> _Required work_: Extract exactly those lines that lie between the start of the material and the line with "Sys2Proof.Machine.execImul o s", including both boundary lines and no others.

> _Data shown_:
-- ==== Sys2Proof/Machine/Issue.lean ====
section
/-!
DEFINITION. Two events of issue: the fate of a word that decodes to nothing (03 R67), and the yield of a
subset at its bound (02 R32).
-/
namespace Sys2Proof.Machine

/-- UNASSIGNED_WORD (R67): the word raises ILLEGAL at its own address and does nothing else. -/
def execUnassignedWord (w : Word) (s : State) : Host.Outcome State Fault Refusal :=
  runWord false (fun s _ _ => s) (fun _ _ _ => .trap { cause := .illegal, ops := [w] }) s

/-- SUBSET_YIELD (R32): the current subset becomes a waiting subset, and the eligible subset that has waited
longest becomes current with a fresh count. -/
def execSubsetYield (g : Nat) (s : State) : Host.Outcome State Fault Refusal :=
  match s.group? g with
  | none => .next s
  | some x => if x.yieldDue then .next (s.yieldTo g) else .next s

end Sys2Proof.Machine
end

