/-- The meaning of an instruction or event. -/
def exec (i : Instr) (s : State) : Host.Outcome State Fault Refusal :=
  match i with
  | .iadd o => Sys2Proof.Machine.execIadd o s
  | .isub o => Sys2Proof.Machine.execIsub o s
  | .iaddi o => Sys2Proof.Machine.execIaddi o s
  | .imul o => Sys2Proof.Machine.execImul o s
  | .imulhS o => Sys2Proof.Machine.execImulhS o s
  | .imulhU o => Sys2Proof.Machine.execImulhU o s
  | .imad o => Sys2Proof.Machine.execImad o s
  | .iminS o => Sys2Proof.Machine.execIminS o s
  | .iminU o => Sys2Proof.Machine.execIminU o s
  | .imaxS o => Sys2Proof.Machine.execImaxS o s
  | .imaxU o => Sys2Proof.Machine.execImaxU o s
  | .iabs o => Sys2Proof.Machine.execIabs o s
  | .popc o => Sys2Proof.Machine.execPopc o s
  | .clz o => Sys2Proof.Machine.execClz o s
  | .ctz o => Sys2Proof.Machine.execCtz o s
  | .brev o => Sys2Proof.Machine.execBrev o s
  | .icmpEq o => Sys2Proof.Machine.execIcmpEq o s
  | .icmpNe o => Sys2Proof.Machine.execIcmpNe o s
  | .icmpLtS o => Sys2Proof.Machine.execIcmpLtS o s
  | .icmpLtU o => Sys2Proof.Machine.execIcmpLtU o s
  | .icmpGeS o => Sys2Proof.Machine.execIcmpGeS o s
  | .icmpGeU o => Sys2Proof.Machine.execIcmpGeU o s
  | .sel o => Sys2Proof.Machine.execSel o s
  | .movi o => Sys2Proof.Machine.execMovi o s
  | .lui o => Sys2Proof.Machine.execLui o s
  | .ori o => Sys2Proof.Machine.execOri o s
  | .andL o => Sys2Proof.Machine.execAndL o s
  | .andn o => Sys2Proof.Machine.execAndn o s
  | .orL o => Sys2Proof.Machine.execOrL o s
  | .xorL o => Sys2Proof.Machine.execXorL o s
  | .shl o => Sys2Proof.Machine.execShl o s
  | .shr o => Sys2Proof.Machine.execShr o s
  | .sar o => Sys2Proof.Machine.execSar o s
  | .bfeS o => Sys2Proof.Machine.execBfeS o s
  | .bfeU o => Sys2Proof.Machine.execBfeU o s
  | .bfi o => Sys2Proof.Machine.execBfi o s
  | .ilv2 o => Sys2Proof.Machine.execIlv2 o s
  | .ilv3 o => Sys2Proof.Machine.execIlv3 o s
  | .dil2 o => Sys2Proof.Machine.execDil2 o s
  | .dil3 o => Sys2Proof.Machine.execDil3 o s
  | .rnd o => Sys2Proof.Machine.execRnd o s
  | .fadd o => Sys2Proof.Machine.execFadd o s
  | .fsub o => Sys2Proof.Machine.execFsub o s
  | .fmul o => Sys2Proof.Machine.execFmul o s
  | .ffma o => Sys2Proof.Machine.execFfma o s
  | .fmin o => Sys2Proof.Machine.execFmin o s
  | .fmax o => Sys2Proof.Machine.execFmax o s
  | .fcmpEq o => Sys2Proof.Machine.execFcmpEq o s
  | .fcmpLt o => Sys2Proof.Machine.execFcmpLt o s
  | .fcmpLe o => Sys2Proof.Machine.execFcmpLe o s
  | .fcmpUn o => Sys2Proof.Machine.execFcmpUn o s
  | .fdiv o => Sys2Proof.Machine.execFdiv o s
  | .frcp o => Sys2Proof.Machine.execFrcp o s
  | .frsq o => Sys2Proof.Machine.execFrsq o s
  | .fsqrt o => Sys2Proof.Machine.execFsqrt o s
  | .fex2 o => Sys2Proof.Machine.execFex2 o s
  | .flg2 o => Sys2Proof.Machine.execFlg2 o s
  | .fsinpi o => Sys2Proof.Machine.execFsinpi o s
  | .fcospi o => Sys2Proof.Machine.execFcospi o s
  | .hadd2 o => Sys2Proof.Machine.execHadd2 o s
  | .hmul2 o => Sys2Proof.Machine.execHmul2 o s
  | .hfma2 o => Sys2Proof.Machine.execHfma2 o s
  | .hmin2 o => Sys2Proof.Machine.execHmin2 o s
  | .hmax2 o => Sys2Proof.Machine.execHmax2 o s
  | .cvt o => Sys2Proof.Machine.execCvt o s
  | .shflIdx o => Sys2Proof.Machine.execShflIdx o s
  | .shflXor o => Sys2Proof.Machine.execShflXor o s
  | .shflUp o => Sys2Proof.Machine.execShflUp o s
  | .shflDn o => Sys2Proof.Machine.execShflDn o s
  | .voteAny o => Sys2Proof.Machine.execVoteAny o s
  | .voteAll o => Sys2Proof.Machine.execVoteAll o s
  | .voteBallot o => Sys2Proof.Machine.execVoteBallot o s
  | .qdxC o => Sys2Proof.Machine.execQdxC o s
  | .qdxF o => Sys2Proof.Machine.execQdxF o s
  | .qdyC o => Sys2Proof.Machine.execQdyC o s
  | .qdyF o => Sys2Proof.Machine.execQdyF o s
  | .brz o => Sys2Proof.Machine.execBrz o s
  | .brnz o => Sys2Proof.Machine.execBrnz o s
  | .fend o => Sys2Proof.Machine.execFend o s
  | .fspawn o => Sys2Proof.Machine.execFspawn o s
  | .mma o => Sys2Proof.Machine.execMma o s
  | .mmas o => Sys2Proof.Machine.execMmas o s
  | .ldb o => Sys2Proof.Machine.execLdb o s
  | .stb o => Sys2Proof.Machine.execStb o s
  | .atbAdd o => Sys2Proof.Machine.execAtbAdd o s
  | .atbExch o => Sys2Proof.Machine.execAtbExch o s
  | .atbCas o => Sys2Proof.Machine.execAtbCas o s
  | .atbAnd o => Sys2Proof.Machine.execAtbAnd o s
  | .atbOr o => Sys2Proof.Machine.execAtbOr o s
  | .atbXor o => Sys2Proof.Machine.execAtbXor o s
  | .atbMinU o => Sys2Proof.Machine.execAtbMinU o s
  | .atbMaxU o => Sys2Proof.Machine.execAtbMaxU o s
  | .atbMinS o => Sys2Proof.Machine.execAtbMinS o s
  | .atbMaxS o => Sys2Proof.Machine.execAtbMaxS o s
  | .atb64Add o => Sys2Proof.Machine.execAtb64Add o s
  | .atb64Exch o => Sys2Proof.Machine.execAtb64Exch o s
  | .atb64Cas o => Sys2Proof.Machine.execAtb64Cas o s
  | .atb64MinU o => Sys2Proof.Machine.execAtb64MinU o s
  | .atb64MaxU o => Sys2Proof.Machine.execAtb64MaxU o s
  | .redbAdd o => Sys2Proof.Machine.execRedbAdd o s
  | .redbFadd o => Sys2Proof.Machine.execRedbFadd o s
  | .redbAnd o => Sys2Proof.Machine.execRedbAnd o s
  | .redbOr o => Sys2Proof.Machine.execRedbOr o s
  | .redbXor o => Sys2Proof.Machine.execRedbXor o s
  | .redbMinU o => Sys2Proof.Machine.execRedbMinU o s
  | .redbMaxU o => Sys2Proof.Machine.execRedbMaxU o s
  | .lds o => Sys2Proof.Machine.execLds o s
  | .sts o => Sys2Proof.Machine.execSts o s
  | .atsAdd o => Sys2Proof.Machine.execAtsAdd o s
  | .atsExch o => Sys2Proof.Machine.execAtsExch o s
  | .atsCas o => Sys2Proof.Machine.execAtsCas o s
  | .atsAnd o => Sys2Proof.Machine.execAtsAnd o s
  | .atsOr o => Sys2Proof.Machine.execAtsOr o s
  | .atsXor o => Sys2Proof.Machine.execAtsXor o s
  | .atsMinU o => Sys2Proof.Machine.execAtsMinU o s
  | .atsMaxU o => Sys2Proof.Machine.execAtsMaxU o s
  | .atsMinS o => Sys2Proof.Machine.execAtsMinS o s
  | .atsMaxS o => Sys2Proof.Machine.execAtsMaxS o s
  | .lda o => Sys2Proof.Machine.execLda o s
  | .sta o => Sys2Proof.Machine.execSta o s
  | .ldw o => Sys2Proof.Machine.execLdw o s
  | .cva o => Sys2Proof.Machine.execCva o s
  | .acw o => Sys2Proof.Machine.execAcw o s
  | .trace o => Sys2Proof.Machine.execTrace o s
  | .tres o => Sys2Proof.Machine.execTres o s
  | .gframe o => Sys2Proof.Machine.execGframe o s
  | .gupd o => Sys2Proof.Machine.execGupd o s
  | .smp o => Sys2Proof.Machine.execSmp o s
  | .smpd o => Sys2Proof.Machine.execSmpd o s
  | .smpl o => Sys2Proof.Machine.execSmpl o s
  | .ldimg o => Sys2Proof.Machine.execLdimg o s
  | .stimg o => Sys2Proof.Machine.execStimg o s
  | .emitv o => Sys2Proof.Machine.execEmitv o s
  | .emitp o => Sys2Proof.Machine.execEmitp o s
  | .exportPixel o => Sys2Proof.Machine.execExportPixel o s
  | .uadd o => Sys2Proof.Machine.execUadd o s
  | .usub o => Sys2Proof.Machine.execUsub o s
  | .umul o => Sys2Proof.Machine.execUmul o s
  | .uand o => Sys2Proof.Machine.execUand o s
  | .uor o => Sys2Proof.Machine.execUor o s
  | .uxor o => Sys2Proof.Machine.execUxor o s
  | .ushl o => Sys2Proof.Machine.execUshl o s
  | .ushr o => Sys2Proof.Machine.execUshr o s
  | .usar o => Sys2Proof.Machine.execUsar o s
  | .ucmpEq o => Sys2Proof.Machine.execUcmpEq o s
  | .ucmpNe o => Sys2Proof.Machine.execUcmpNe o s
  | .ucmpLtS o => Sys2Proof.Machine.execUcmpLtS o s
  | .ucmpGeS o => Sys2Proof.Machine.execUcmpGeS o s
  | .ucmpLtU o => Sys2Proof.Machine.execUcmpLtU o s
  | .ucmpGeU o => Sys2Proof.Machine.execUcmpGeU o s
  | .uaddi o => Sys2Proof.Machine.execUaddi o s
  | .umovi o => Sys2Proof.Machine.execUmovi o s
  | .ului o => Sys2Proof.Machine.execUlui o s
  | .jmp o => Sys2Proof.Machine.execJmp o s
  | .ubrz o => Sys2Proof.Machine.execUbrz o s
  | .ubrnz o => Sys2Proof.Machine.execUbrnz o s
  | .call o => Sys2Proof.Machine.execCall o s
  | .ret o => Sys2Proof.Machine.execRet o s
  | .jr o => Sys2Proof.Machine.execJr o s
  | .repImmediate o => Sys2Proof.Machine.execRepImmediate o s
  | .repRegister o => Sys2Proof.Machine.execRepRegister o s
  | .nop o => Sys2Proof.Machine.execNop o s
  | .park o => Sys2Proof.Machine.execPark o s
  | .binit o => Sys2Proof.Machine.execBinit o s
  | .barr o => Sys2Proof.Machine.execBarr o s
  | .barrF o => Sys2Proof.Machine.execBarrF o s
  | .bexp o => Sys2Proof.Machine.execBexp o s
  | .bwait o => Sys2Proof.Machine.execBwait o s
  | .fence o => Sys2Proof.Machine.execFence o s
  | .batt o => Sys2Proof.Machine.execBatt o s
  | .bres o => Sys2Proof.Machine.execBres o s
  | .bgive o => Sys2Proof.Machine.execBgive o s
  | .brel o => Sys2Proof.Machine.execBrel o s
  | .bmap o => Sys2Proof.Machine.execBmap o s
  | .cpy o => Sys2Proof.Machine.execCpy o s
  | .cpyo o => Sys2Proof.Machine.execCpyo o s
  | .gath o => Sys2Proof.Machine.execGath o s
  | .mcast o => Sys2Proof.Machine.execMcast o s
  | .cvdecl o => Sys2Proof.Machine.execCvdecl o s
  | .rinit o => Sys2Proof.Machine.execRinit o s
  | .racq o => Sys2Proof.Machine.execRacq o s
  | .rdone o => Sys2Proof.Machine.execRdone o s
  | .enq o => Sys2Proof.Machine.execEnq o s
  | .deq o => Sys2Proof.Machine.execDeq o s
  | .qarm o => Sys2Proof.Machine.execQarm o s
  | .qstat o => Sys2Proof.Machine.execQstat o s
  | .send o => Sys2Proof.Machine.execSend o s
  | .recv o => Sys2Proof.Machine.execRecv o s
  | .mstat o => Sys2Proof.Machine.execMstat o s
  | .coll o => Sys2Proof.Machine.execColl o s
  | .comp o => Sys2Proof.Machine.execComp o s
  | .bsr o => Sys2Proof.Machine.execBsr o s
  | .bsw o => Sys2Proof.Machine.execBsw o s
  | .bsadd o => Sys2Proof.Machine.execBsadd o s
  | .srd o => Sys2Proof.Machine.execSrd o s
  | .swr o => Sys2Proof.Machine.execSwr o s
  | .time o => Sys2Proof.Machine.execTime o s
  | .yield o => Sys2Proof.Machine.execYield o s
  | .trap o => Sys2Proof.Machine.execTrap o s
  | .brk o => Sys2Proof.Machine.execBrk o s
  | .ntfy o => Sys2Proof.Machine.execNtfy o s
  | .rfetch o => Sys2Proof.Machine.execRfetch o s
  | .xbfx o => Sys2Proof.Machine.execXbfx o s
  | .swait o => Sys2Proof.Machine.execSwait o s
  | .disp o => Sys2Proof.Machine.execDisp o s
  | .swaitTimeout hart => Sys2Proof.Machine.execSwaitTimeout hart s
  | .ringDoorbell ring wptr => Sys2Proof.Machine.execRingDoorbell ring wptr s
  | .ringErrClear ring => Sys2Proof.Machine.execRingErrClear ring s
  | .launch ring => Sys2Proof.Machine.execLaunch ring s
  | .qcfg ring => Sys2Proof.Machine.execQcfg ring s
  | .qflush ring => Sys2Proof.Machine.execQflush ring s
  | .inval ring => Sys2Proof.Machine.execInval ring s
  | .migrate ring => Sys2Proof.Machine.execMigrate ring s
  | .signal ring => Sys2Proof.Machine.execSignal ring s
  | .nopCommand ring => Sys2Proof.Machine.execNopCommand ring s
  | .move ring => Sys2Proof.Machine.execMove ring s
  | .blockReserve block => Sys2Proof.Machine.execBlockReserve block s
  | .gangReserve launch => Sys2Proof.Machine.execGangReserve launch s
  | .launchCompletion launch => Sys2Proof.Machine.execLaunchCompletion launch s
  | .preemptRequest block victim => Sys2Proof.Machine.execPreemptRequest block victim s
  | .preemptSave block => Sys2Proof.Machine.execPreemptSave block s
  | .blockRestore block => Sys2Proof.Machine.execBlockRestore block s
  | .subsetYield group => Sys2Proof.Machine.execSubsetYield group s
  | .resultReturn k => Sys2Proof.Machine.execResultReturn k s
  | .coreClockGate core => Sys2Proof.Machine.execCoreClockGate core s
  | .corePowerGate core => Sys2Proof.Machine.execCorePowerGate core s
  | .coreWake core => Sys2Proof.Machine.execCoreWake core s
  | .notifyWriteArrival k => Sys2Proof.Machine.execNotifyWriteArrival k s
  | .runAheadStop group => Sys2Proof.Machine.execRunAheadStop group s
  | .asyncFaultEnqueue k => Sys2Proof.Machine.execAsyncFaultEnqueue k s
  | .trapEntry group => Sys2Proof.Machine.execTrapEntry group s
  | .faultLogWrite k => Sys2Proof.Machine.execFaultLogWrite k s
  | .flack entry => Sys2Proof.Machine.execFlack entry s
  | .giveDrainComplete k => Sys2Proof.Machine.execGiveDrainComplete k s
  | .releaseDrainComplete k => Sys2Proof.Machine.execReleaseDrainComplete k s
  | .bankClearDone bank => Sys2Proof.Machine.execBankClearDone bank s
  | .deliveryLanding k => Sys2Proof.Machine.execDeliveryLanding k s
  | .barrierUnitApply k => Sys2Proof.Machine.execBarrierUnitApply k s
  | .copyCommandComplete command => Sys2Proof.Machine.execCopyCommandComplete command s
  | .ringFillStart command => Sys2Proof.Machine.execRingFillStart command s
  | .ringFillCount command => Sys2Proof.Machine.execRingFillCount command s
  | .mmaSetStart block core cv => Sys2Proof.Machine.execMmaSetStart block core cv s
  | .mmaOpComplete k => Sys2Proof.Machine.execMmaOpComplete k s
  | .baseDieBoxTest ray => Sys2Proof.Machine.execBaseDieBoxTest ray s
  | .traceComplete ray => Sys2Proof.Machine.execTraceComplete ray s
  | .messageArrival k => Sys2Proof.Machine.execMessageArrival k s
  | .collectiveComplete entry others => Sys2Proof.Machine.execCollectiveComplete entry others s
  | .compArrival source now => Sys2Proof.Machine.execCompArrival source now s
  | .tileClose k now => Sys2Proof.Machine.execTileClose k now s
  | .tileDelivery k => Sys2Proof.Machine.execTileDelivery k s
  | .swPathEnqueue pass => Sys2Proof.Machine.execSwPathEnqueue pass s
  | .tileResolve pass tile => Sys2Proof.Machine.execTileResolve pass tile s
  | .tileFinish pass tile => Sys2Proof.Machine.execTileFinish pass tile s
  | .passDone pass => Sys2Proof.Machine.execPassDone pass s
  | .frameStart head => Sys2Proof.Machine.execFrameStart head s
  | .headLinkUp head => Sys2Proof.Machine.execHeadLinkUp head s
  | .goldenSourceAdvance die => Sys2Proof.Machine.execGoldenSourceAdvance die s
  | .wbMove w => Sys2Proof.Machine.execWbMove w s
  | .pointFill point key => Sys2Proof.Machine.execPointFill point key s
  | .pointDrop point key => Sys2Proof.Machine.execPointDrop point key s
  | .promotionServe k => Sys2Proof.Machine.execPromotionServe k s
  | .sliceAtomicApply k => Sys2Proof.Machine.execSliceAtomicApply k s
  | .hostMemAccess access => Sys2Proof.Machine.execHostMemAccess access s
  | .hostNotifyWrite offset value => Sys2Proof.Machine.execHostNotifyWrite offset value s
  | .capWrite value => Sys2Proof.Machine.execCapWrite value s
  | .tslRead => Sys2Proof.Machine.execTslRead s
  | .correctedErrorCountRead counter => Sys2Proof.Machine.execCorrectedErrorCountRead counter s
  | .groupTableWrite offset value => Sys2Proof.Machine.execGroupTableWrite offset value s
  | .registerWrite offset value => Sys2Proof.Machine.execRegisterWrite offset value s
  | .deviceReset => Sys2Proof.Machine.execDeviceReset s
  | .bootVerify image => Sys2Proof.Machine.execBootVerify image s
  | .functionReady f => Sys2Proof.Machine.execFunctionReady f s
  | .thermalTrip => Sys2Proof.Machine.execThermalTrip s
  | .clockStepDown => Sys2Proof.Machine.execClockStepDown s
  | .clockStepUp => Sys2Proof.Machine.execClockStepUp s
  | .avmalLinkDown port => Sys2Proof.Machine.execAvmalLinkDown port s
  | .avmalLinkUp port fabricNumber => Sys2Proof.Machine.execAvmalLinkUp port fabricNumber s
  | .timeStampDiscipline ahead => Sys2Proof.Machine.execTimeStampDiscipline ahead s
  | .getVersion => Sys2Proof.Machine.execGetVersion s
  | .getCapabilities => Sys2Proof.Machine.execGetCapabilities s
  | .negotiateAlgorithms => Sys2Proof.Machine.execNegotiateAlgorithms s
  | .getDigests => Sys2Proof.Machine.execGetDigests s
  | .getCertificate slot offset length => Sys2Proof.Machine.execGetCertificate slot offset length s
  | .challenge slot nonce => Sys2Proof.Machine.execChallenge slot nonce s
  | .getMeasurements index => Sys2Proof.Machine.execGetMeasurements index s
  | .unassignedWord w => Sys2Proof.Machine.execUnassignedWord w s
  | .signalLineSet line => Sys2Proof.Machine.execSignalLineSet line s
  | .headLinkLost head => Sys2Proof.Machine.execHeadLinkLost head s
  | .scanOutLine head y late => Sys2Proof.Machine.execScanOutLine head y late s
  | .powerThermalLimit r => Sys2Proof.Machine.execPowerThermalLimit r s
  | .hostWriteToHostLine addr data => Sys2Proof.Machine.execHostWriteToHostLine addr data s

> _Exercise solution_:
-- ==== Sys2Proof/Machine/Issue.lean ====
section
/-!
DEFINITION. Two events of issue: the fate of a word that decodes to nothing (03 R67), and the yield of a
subset at its bound (02 R32).
-/
namespace Sys2Proof.Machine

/-- UNASSIGNED_WORD (R67): the word raises ILLEGAL at its own address and does nothing else. -/
def execUnassignedWord (w : Word) (s : State) : Host.Outcome State Fault Refusal :=
  runWord false (fun s _ _ => s) (fun _ _ _ => .trap { cause := .illegal, ops := [w] }) s

/-- SUBSET_YIELD (R32): the current subset becomes a waiting subset, and the eligible subset that has waited
longest becomes current with a fresh count. -/
def execSubsetYield (g : Nat) (s : State) : Host.Outcome State Fault Refusal :=
  match s.group? g with
  | none => .next s
  | some x => if x.yieldDue then .next (s.yieldTo g) else .next s

end Sys2Proof.Machine
end

/-- The meaning of an instruction or event. -/
def exec (i : Instr) (s : State) : Host.Outcome State Fault Refusal :=
  match i with
  | .iadd o => Sys2Proof.Machine.execIadd o s
  | .isub o => Sys2Proof.Machine.execIsub o s
  | .iaddi o => Sys2Proof.Machine.execIaddi o s
  | .imul o => Sys2Proof.Machine.execImul o s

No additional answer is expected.